"These I have loved"

Vol. 6 No. 3 - 1993

"These I have loved"

by Emily Hunter


History is after all an account of the past. We make it in the present and as W B Yeats wrote, "When you are old and grey and full of sleep' , the past becomes clearer than the present. Now that I fulfil the conditions I can say with Rupert Brooke "these I have loved".

They are the sounds, the smells, the food, the pleasures of a distant childhood. They were the good old days, no electricity but the soft golden light of an oil lamp. When the wick was too high it smoked and the lamp chimney was black with soot but that was a minor inconvenience when compared with an electricity "cut".

Skaters on Lurgan Lake

There was snow and ice in winter then. There were skaters on Lurgan lake but no one had heard of an indoor ice rink.

We wore combinations, liberty bodices, long gaiters over hand knitted stockings and buttoned boots. We were warm.

There were no letters to Father Christmas, no asking for expensive presents. We hung up our black stockings for the apple, the orange and whatever small gifts our parents could afford to give us. There was as much pleasure from a game of Ludo as from a mountain bicycle.

When the turkey was delivered it was half plucked and the last rites were performed on newspaper on the kitchen table while the younger members of the family watched the appearance of every organ - a first lesson in anatomy. Long ago a turkey was eaten once a year, not once a month, and that annual feast is still a Christmas memory.

The best days of my life - not then but now when I remember so clearly being a senior infant. We played with long cocktail sticks, folded coloured paper into hats, filled pages with strokes and curls and then came the magic of real letters. There were three classes in my first school room. Junior and Senior infants and First class. Half sat in desks and the rest stood round a chalked line on the floor with school bags at our feet. I can see and hear it all. "The cat sat on the mat" and my first poem.

"I had a dog
His name was Dot
And by my side
He used to trot".

There was one teacher in that room and we loved her.

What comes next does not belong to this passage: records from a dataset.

/-- Two notice sets with the same kinds are the same set. -/
theorem noticeSet_ext {a b : NoticeSet} (h : ∀ k, a.has k = b.has k) : a = b := by
  apply BitVec.eq_of_getLsbD_eq
  intro i hi
  have key : ∃ k : Notice, k.code = i + 1 := by
    have : i < 16 := hi
    interval_cases i
    exacts [⟨.rideStarted, rfl⟩, ⟨.releaseLapsed, rfl⟩, ⟨.holdExpired, rfl⟩, ⟨.holdLost, rfl⟩, ⟨.tariffSwitched, rfl⟩,
      ⟨.linkChanged, rfl⟩, ⟨.journalMode, rfl⟩, ⟨.journalWaiting, rfl⟩, ⟨.commandWaiting, rfl⟩, ⟨.censusWanted, rfl⟩,
      ⟨.jobEnded, rfl⟩, ⟨.quarantine, rfl⟩, ⟨.dockFault, rfl⟩, ⟨.tokenHeld, rfl⟩, ⟨.overrun, rfl⟩, ⟨.resetSeen, rfl⟩]
  obtain ⟨k, hk⟩ := key
  have := h k
  simpa only [NoticeSet.has, hk, Nat.add_sub_cancel] using this

/-! ## Growing port units -/

/-- The port units of `t` are those of `s` with notices set: slots, transfer states, enable sets, lines and data out
stand. -/
structure PortsGrow (t s : State) : Prop where
  slot : ∀ q, (t.port q).slot = (s.port q).slot
  transfer : ∀ q, (t.port q).transfer = (s.port q).transfer
  enableSet : ∀ q, (t.port q).enableSet = (s.port q).enableSet
  dataOut : ∀ q, (t.port q).dataOut = (s.port q).dataOut
  attention : ∀ q, (t.port q).attention = (s.port q).attention
  notified : ∀ {q k}, s.notified q k → t.notified q k

theorem PortsGrow.refl (s : State) : PortsGrow s s :=
  ⟨fun _ => rfl, fun _ => rfl, fun _ => rfl, fun _ => rfl, fun _ => rfl, fun h => h⟩

theorem PortsGrow.trans {t u s : State} (h1 : PortsGrow t u) (h2 : PortsGrow u s) : PortsGrow t s :=
  ⟨fun q => (h1.slot q).trans (h2.slot q), fun q => (h1.transfer q).trans (h2.transfer q),
    fun q => (h1.enableSet q).trans (h2.enableSet q), fun q => (h1.dataOut q).trans (h2.dataOut q),
    fun q => (h1.attention q).trans (h2.attention q), fun h => h1.notified (h2.notified h)⟩

theorem PortsGrow.of_ports {t s : State} (h : t.ports = s.ports) : PortsGrow t s := by
  have e := port_congr h
  constructor <;> intros <;> simp_all [State.notified]

theorem notified_congr {t s : State} (h : t.ports = s.ports) (q : Port) (k : Notice) :
    t.notified q k ↔ s.notified q k := by
  simp only [State.notified, port_congr h q]

/-- Setting a kind at a port: the kinds pending there afterwards (R179). -/
theorem notified_notify (s : State) (p q : Port) (j k : Notice) :
    (s.notify p j).notified q k ↔ s.notified q k ∨ (q = p ∧ k = j) := by
  by_cases h : q = p
  · subst h
    simp [State.notified, notify_port_self, single_has]
  · simp [State.notified, notify_port_ne _ _ h, h]

theorem notify_grows (s : State) (p : Port) (k : Notice) : PortsGrow (s.notify p k) s :=
  ⟨fun _ => notify_slot .., fun _ => notify_transfer .., fun _ => notify_enableSet .., fun q => by
    by_cases h : q = p
    · subst h; rw [notify_port_self]
    · rw [notify_port_ne _ _ h], fun _ => notify_attention .., fun h => (notified_notify ..).2 (Or.inl h)⟩

theorem notify_notified (s : State) (p : Port) (k : Notice) : (s.notify p k).notified p k :=
  (notified_notify ..).2 (Or.inr ⟨rfl, rfl⟩)

theorem outcome_grows (s : State) (p : RiderPort) (kind : OutcomeKind) (card : Nat) (d : DockNo) :
    PortsGrow (s.outcome p kind card d) s := by
  unfold State.outcome
  exact (notify_grows ..).trans (PortsGrow.of_ports rfl)

theorem outcome_notified (s : State) (p : RiderPort) (kind : OutcomeKind) (card : Nat) (d : DockNo) :
    (s.outcome p kind card d).notified p.port kind.notice := notify_notified ..

theorem append_grows (s : State) (body : RecordBody) : PortsGrow (s.append body) s :=
  (notify_grows ..).trans (PortsGrow.of_ports rfl)

theorem append_notified (s : State) (body : RecordBody) : (s.append body).notified .uplink .journalWaiting :=
  notify_notified ..

theorem appendIfRoom_grows (s : State) (body : RecordBody) : PortsGrow (s.appendIfRoom body) s := by
  unfold State.appendIfRoom
  split
  · exact append_grows ..
  · exact PortsGrow.refl _

theorem appendReserved_grows (s : State) (size : Nat) (body : RecordBody) :
    PortsGrow (s.appendReserved size body) s :=
  (append_grows ..).trans (PortsGrow.of_ports rfl)

theorem pushCommand_grows (s : State) (c : Command) : PortsGrow (s.pushCommand c) s :=
  (notify_grows ..).trans (PortsGrow.of_ports rfl)

theorem pushCommand_notified (s : State) (c : Command) : (s.pushCommand c).notified .rail .commandWaiting :=
  notify_notified ..

theorem giveUp_grows (s : State) (o : OpenOwner) (fetched : Bool) : PortsGrow (s.giveUp o fetched) s := by
  unfold State.giveUp
  split
  · split
    · exact (pushCommand_grows ..).trans (PortsGrow.of_ports rfl)
    · exact PortsGrow.refl _
  · exact PortsGrow.of_ports rfl

/-! ## The end of an event -/

theorem reckonMode_grows (u s : State) : PortsGrow (u.reckonMode s) u := by
  unfold State.reckonMode
  split
  · exact PortsGrow.refl _
  · dsimp only
    split
    · exact PortsGrow.of_ports rfl
    · exact ((notify_grows ..).trans (notify_grows ..)).trans (PortsGrow.of_ports rfl)

/-- The mode is all that reckoning it writes outside the port units. -/
theorem reckonMode_eq (u s : State) :
    u.reckonMode s = { u with journal := { u.journal with mode := (u.reckonMode s).journal.mode },
                              ports := (u.reckonMode s).ports } := by
  unfold State.reckonMode
  split
  · rfl
  · dsimp only
    split <;> rfl

theorem sweep_grows (u : State) : PortsGrow u.sweep u := by
  unfold State.sweep
  split
  · exact (pushCommand_grows ..).trans (PortsGrow.of_ports rfl)
  · exact PortsGrow.refl _

/-- The sweep appends at most one READ_TOKEN and moves the cursor with it (R45). -/
theorem sweep_eq (u : State) :
    (u.sweepChoice = none ∧ u.sweep = u)
      ∨ ∃ d, u.sweepChoice = some d
          ∧ u.sweep = { u with rail := { u.rail with queue := u.rail.queue ++ [.readToken d], cursor := some d },
                               ports := u.sweep.ports }
          ∧ u.sweep.notified .rail .commandWaiting := by
  unfold State.sweep
  cases h : u.sweepChoice with
  | none => exact Or.inl ⟨rfl, rfl⟩
  | some d => exact Or.inr ⟨d, rfl, rfl, pushCommand_notified ..⟩

/-! ## Which dock the sweep chooses (R45) -/

/-- The first hit of a search through a list that rises in a measure has the least measure of all hits. -/
theorem find?_least {α : Type} {p : α → Bool} {f : α → Nat} {l : List α} {d : α} (hl : l.Pairwise (fun x y => f x < f y))
    (h : l.find? p = some d) : ∀ e ∈ l, p e = true → f d ≤ f e := by
  induction l with
  | nil => cases h
  | cons x xs ih =>
    rw [List.pairwise_cons] at hl
    rw [List.find?_cons] at h
    intro e he hp
    split at h
    · cases h
      rcases List.mem_cons.1 he with rfl | he
      · exact Nat.le_refl _
      · exact Nat.le_of_lt (hl.1 e he)
    · next hx =>
      rcases List.mem_cons.1 he with rfl | he
      · rw [hp] at hx; cases hx
      · exact ih hl.2 h e he hp

theorem mem_sweepOrder (c : Option DockNo) (d : DockNo) : d ∈ sweepOrder c := by
  cases c with
  | none => exact List.mem_finRange d
  | some c =>
    simp only [sweepOrder, List.mem_append, List.mem_filter, decide_eq_true_eq]
    rcases Nat.lt_or_ge c.val d.val with h | h
    · exact Or.inl ⟨List.mem_finRange d, h⟩
    · exact Or.inr ⟨List.mem_finRange d, h⟩

/-- The sweep considers the docks in the order in which they stand after the cursor. -/
theorem sweepOrder_rises (s : State) : (sweepOrder s.rail.cursor).Pairwise (fun x y => s.afterCursor x < s.afterCursor y) := by
  have base : allDocks.Pairwise (fun x y : DockNo => x.val < y.val) := List.pairwise_lt_finRange 64
  unfold State.afterCursor
  cases s.rail.cursor with
  | none => exact base
  | some c =>
    have hc := c.isLt
    simp only [sweepOrder, List.pairwise_append, List.pairwise_filter, List.mem_filter, decide_eq_true_eq, Fin.lt_def,
      Fin.le_def]
    refine ⟨base.imp ?_, base.imp ?_, ?_⟩
    · intro a b h ha hb; have := a.isLt; have := b.isLt; omega
    · intro a b h ha hb; have := a.isLt; have := b.isLt; omega
    · rintro a ⟨_, ha⟩ b ⟨_, hb⟩; have := a.isLt; have := b.isLt; omega

theorem sweepable_iff (s : State) (d : DockNo) : s.sweepable d = true ↔ s.tokenAt d := by
  unfold State.sweepable State.tokenAt
  cases (s.dock d).state <;> simp

theorem readQueued_iff (r : Rail) : r.readQueued = true ↔ ∃ d, .readToken d ∈ r.queue := by
  unfold Rail.readQueued
  rw [List.any_eq_true]
  constructor
  · rintro ⟨c, hc, h⟩
    cases c with
    | readToken d => exact ⟨d, hc⟩
    | unlock => cases h
    | batchUnlock => cases h
    | relock => cases h
  · rintro ⟨d, hd⟩
    exact ⟨_, hd, rfl⟩
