theorem forceRemoval_journal_grows (s : State) (d : DockNo) (b : DockedBike) (hold : Option HoldRecord) :
    JournalGrows (s.forceRemoval d b hold).journal s.journal := by
  unfold State.forceRemoval
  refine (internalReport_journal_grows ..).trans (.of_eq ?_)
  cases hold with
  | none => rfl
  | some hold => exact loseHold_journal ..

theorem censusItem_journal_grows (s : State) (i : CensusItem) : JournalGrows (s.censusItem i).journal s.journal := by
  have missing : ∀ (found : Option DockedBike) (u : State),
      JournalGrows (match found with
        | some b => u.recordMissing b.bike i.dock
        | none => u).journal u.journal := by
    intro found u
    cases found with
    | none => exact .refl _
    | some b => exact recordMissing_journal_grows ..
  unfold State.censusItem
  dsimp only
  split
  · exact .refl _
  · split
    · split
      · exact .trans (.of_eq (loseHold_journal ..)) (missing _ (s.putDock i.dock _))
      all_goals exact missing _ (s.putDock i.dock _)
    · exact .refl _

theorem markFetched_journal (s : State) (d : DockNo) : (s.markFetched d).journal = s.journal := by
  unfold State.markFetched
  split <;> rfl

theorem fetch_journal (s : State) (c : Command) : (s.fetch c).journal = s.journal := by
  cases c
  case unlock d token => exact markFetched_journal ..
  case batchUnlock number docks =>
    unfold State.fetch State.withJob
    dsimp only
    split
    · rfl
    · split <;> rfl
  case relock docks => rfl
  case readToken d => rfl

/-! ## Returns -/

/-- A recorded fare keeps Law 7: its figures are those of a computed fare (R60, R62). -/
theorem chargeRide_journal_grows (s : State) (t : Token) (bike : Nat) (d : DockNo) (returnTime : Nat) (plan : Plan)
    (substituted : Bool) : JournalGrows (s.chargeRide t bike d returnTime plan substituted).station.journal s.journal := by
  have law : ∀ (basis : FareBasis) (releaseDay returnDay : Int) (seconds : Nat),
      let f := fareFigures plan basis releaseDay returnDay seconds
      f.baseCharged ≤ f.charge ∧ f.charge ≤ Config.chargeCeiling := by
    intro basis releaseDay returnDay seconds f
    obtain ⟨sum, ceiling⟩ := FareLaws.fareFigures_charge plan basis releaseDay returnDay seconds
    exact ⟨sum ▸ Nat.le_add_right .., ceiling⟩
  unfold State.chargeRide
  dsimp only
  split
  · exact append_journal_grows (State.modifyCard _ _ _) (law ..)
  · exact append_journal_grows { s with rides := _ } (law ..)

theorem settle_journal_grows (s : State) (t : Token) (bike : Nat) (d : DockNo) (returnTime : Nat) :
    JournalGrows (s.settle t bike d returnTime).station.journal s.journal := by
  unfold State.settle
  dsimp only
  split
  · exact .refl _
  · split
    · split
      · exact chargeRide_journal_grows ..
      · exact .refl _
    · exact .refl _

theorem settleReturn_journal_grows (s : State) (t : Token) (d : DockNo) (bike : Nat) :
    JournalGrows (s.settleReturn t d bike).station.journal s.journal := by
  have settled : JournalGrows ((s.dockBike d bike).settle t bike d s.time.clock).station.journal s.journal :=
    settle_journal_grows (s.dockBike d bike) ..
  unfold State.settleReturn
  dsimp only
  split <;> exact settled

/-! ## The end of an event -/

theorem closeEvent_journal_grows (u s : State) : JournalGrows (u.closeEvent s).journal u.journal := by
  rw [closeEvent_journal]
  exact .of_parts rfl rfl rfl

theorem takeTick_journal_grows (s : State) (holder : TickHolder) :
    JournalGrows (s.takeTick holder).journal s.journal := by
  unfold State.takeTick
  split
  · refine (closeEvent_journal_grows ..).trans ?_
    cases holder
    case docks => exact foldl_journal tickDock_journal_grows ..
    case vans => exact foldl_journal tickJob_journal_grows ..
    case fares =>
      show JournalGrows (State.switchTariff _).journal _
      unfold State.switchTariff
      split <;> exact .refl _
    case stale =>
      show JournalGrows (State.tickStale _).journal _
      unfold State.tickStale State.loseLink
      dsimp only
      split
      · split <;> exact .refl _
      · exact .refl _
  · exact .refl _

theorem takeTicks_journal_grows (l : List TickHolder) (s : State) :
    JournalGrows (l.foldl State.takeTick s).journal s.journal := foldl_journal takeTick_journal_grows ..

/-- A request's event ends with the journal its owner left, but for the mode. -/
theorem finishFrame_journal_grows (p : Port) (first : Byte) (bytes : List Byte) (restarts : Bool) (x : Handled) (s : State) :
    JournalGrows (finishFrame p first bytes restarts x s).journal x.station.journal := by
  unfold finishFrame
  dsimp only
  split
  · exact (closeEvent_journal_grows ..).trans (.of_eq (by simp))
  · exact .of_eq (by simp)

theorem takeFrame_journal_grows (p : Port) (first : Byte) (bytes : List Byte) (restarts : Bool) (judge : State → Handled)
    (s : State) :
    JournalGrows (takeFrame p first bytes restarts judge s).journal s.journal
      ∨ JournalGrows (takeFrame p first bytes restarts judge s).journal
          (judge (s.endRequest p (bytes.length + 1))).station.journal := by
  unfold takeFrame
  split
  · exact Or.inl (.refl _)
  · dsimp only
    split
    · exact Or.inl (.refl _)
    · exact Or.inr (finishFrame_journal_grows ..)

/-- A request leaves the journal of the station, or the one its owner left, but for the mode. -/
theorem serve_journal_cases {α : Type} (kind : ReqKind) (p : Port) (bytes : List Byte)
    (read : List Byte → Except RefusalReason α) (owner : α → State → Handled) (s : State) :
    JournalGrows (serve kind p bytes read owner s).journal s.journal
      ∨ ∃ req, JournalGrows (serve kind p bytes read owner s).journal
          (owner req (s.endRequest p (bytes.length + 1))).station.journal := by
  rcases takeFrame_journal_grows p kind.code bytes (kind != .factoryClear)
    (fun u => orRefuse (intake kind p bytes read u.time.config.configured) u (fun req => owner req u)) s with h | h
  · exact Or.inl h
  · unfold orRefuse at h
    split at h
    · exact Or.inr ⟨_, h⟩
    · exact Or.inl h

/-- A request lets the journal grow where its owner does. -/
theorem serve_journal_grows {α : Type} {kind : ReqKind} {p : Port} {bytes : List Byte}
    {read : List Byte → Except RefusalReason α} {owner : α → State → Handled} {s : State}
    (ho : ∀ req (u : State), JournalGrows (owner req u).station.journal u.journal) :
    JournalGrows (serve kind p bytes read owner s).journal s.journal := by
  rcases serve_journal_cases kind p bytes read owner s with h | ⟨req, h⟩
  · exact h
  · exact h.trans (ho req _)

end Sys2Proof.Machine.JournalLaws
end

section
/-! PROOFS. What each command makes of the journal: it grows, loses its oldest records to a JOURNAL_RELEASE, or is emptied; and
that every step keeps Laws 7 and 12 (R60, R133, R144). -/

namespace Sys2Proof.Machine.JournalLaws

open Sys2Proof.Machine.Laws

/-! ## The owners -/

/-- A judged request lets the journal grow where the accepted work does: a refusal writes nothing (R176). -/
theorem orRefuse_journal_grows {α : Type} {judged : Except RefusalReason α} {u : State} {work : α → Handled}
    (h : ∀ x, JournalGrows (work x).station.journal u.journal) :
    JournalGrows (orRefuse judged u work).station.journal u.journal := by
  unfold orRefuse
  split
  · exact h _
  · exact .refl _

theorem ownRelease_journal_grows (p : Port) (req : RideReq) (u : State) :
    JournalGrows (ownRelease p req u).station.journal u.journal := orRefuse_journal_grows fun _ => reserve_journal_grows u 1

theorem ownHold_journal_grows (p : Port) (req : RideReq) (u : State) :
    JournalGrows (ownHold p req u).station.journal u.journal := orRefuse_journal_grows fun _ => .refl _

theorem ownHoldCancel_journal_grows (p : Port) (card : Nat) (u : State) :
    JournalGrows (ownHoldCancel p card u).station.journal u.journal := by
  unfold ownHoldCancel
  split
  · exact .refl _
  · split
    · exact .refl _
    · split
      · split <;> exact .refl _
      all_goals exact .refl _

theorem ownQuote_journal_grows (req : QuoteReq) (u : State) : JournalGrows (ownQuote req u).station.journal u.journal := by
  unfold ownQuote
  split
  · split
    · exact .refl _
    · split <;> exact .refl _
  · exact .refl _

theorem ownTopup_journal_grows (req : TopupReq) (u : State) : JournalGrows (ownTopup req u).station.journal u.journal := by
  unfold ownTopup
  split
  · exact .refl _
  · split
    · exact .refl _
    · split_ifs
      case neg => exact appendIfRoom_journal_grows (State.modifyCard _ _ _) trivial
      all_goals exact .refl _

We sat up straight, we folded our arms and we stayed in school until two o'clock. There were no complaints.

My memories grow clearer as I write. Seventh class and then work, but we left knowing every town, river, mountain and county in Ireland. I had a knowledge of Arithmetic sufficient for First Year Mathematics at the University, and it's too late to say thank you to those who taught me.

The fire was the centre of the home and if the fuel was turf it scented the house. "Cordon Bleu" was an unknown description but how many mothers and grand-mothers deserved that award. Potato bread with melted butter dripping down one's chin, farls of soda bread hot from the griddle, apple bread oozing juice and the butter-milk cake-out of the Dutch oven - these I remember.

I can hear the click of the lid on the tin can when it was the weekly walk to collect the fresh buttermilk from the farm and a pound of country butter stamped with a clover design on its rounded top. We went in a group and on the way home stopped for a drink. It may not have been hygienic but we survived. We drank from the lid of the buttermilk can and it was like nectar to thirsty children.

Flax holes

One smell I did not love - the revolting smell of rotting flax. There were flax holes dug in drains and the flax was thrown in to rot and when it came out that disgusting odour travelled for miles. That was not the only hate. We had pig killing day, that was a black day for me. In the early morning the squeals of the pigs were frightening and the ominous silence more so. When we came home from school clean pink bodies hung from the trees. I can see them still and I always thought they looked like people.

In every house in the village where I lived there was a hand loom and from morning until night there was the clickety clack of the loom. The "shop" where the loom was placed had an earthen floor and often a "clockin" hen sat in a hollow and hatched her brood.

In most outhouses the potatoes were stored for the winter and the earthly smell combined with the "clarendo" for the hens, the apples in the potato boxes and the pin head for the chickens. I long for a whiff of that barn. It was always perfume to me.

I do not agree with Robert Browning who wrote:

"Grow old along with me the best is yet to be".

but I do admit that age has its compensations. We have lived and enjoyed a life that has gone forever. We travelled in steam trains, in trams in Belfast. We walked barefoot to school, wandered the roads and lanes in safety and shared our memories, and the past is our present, so we can call ourselves historians.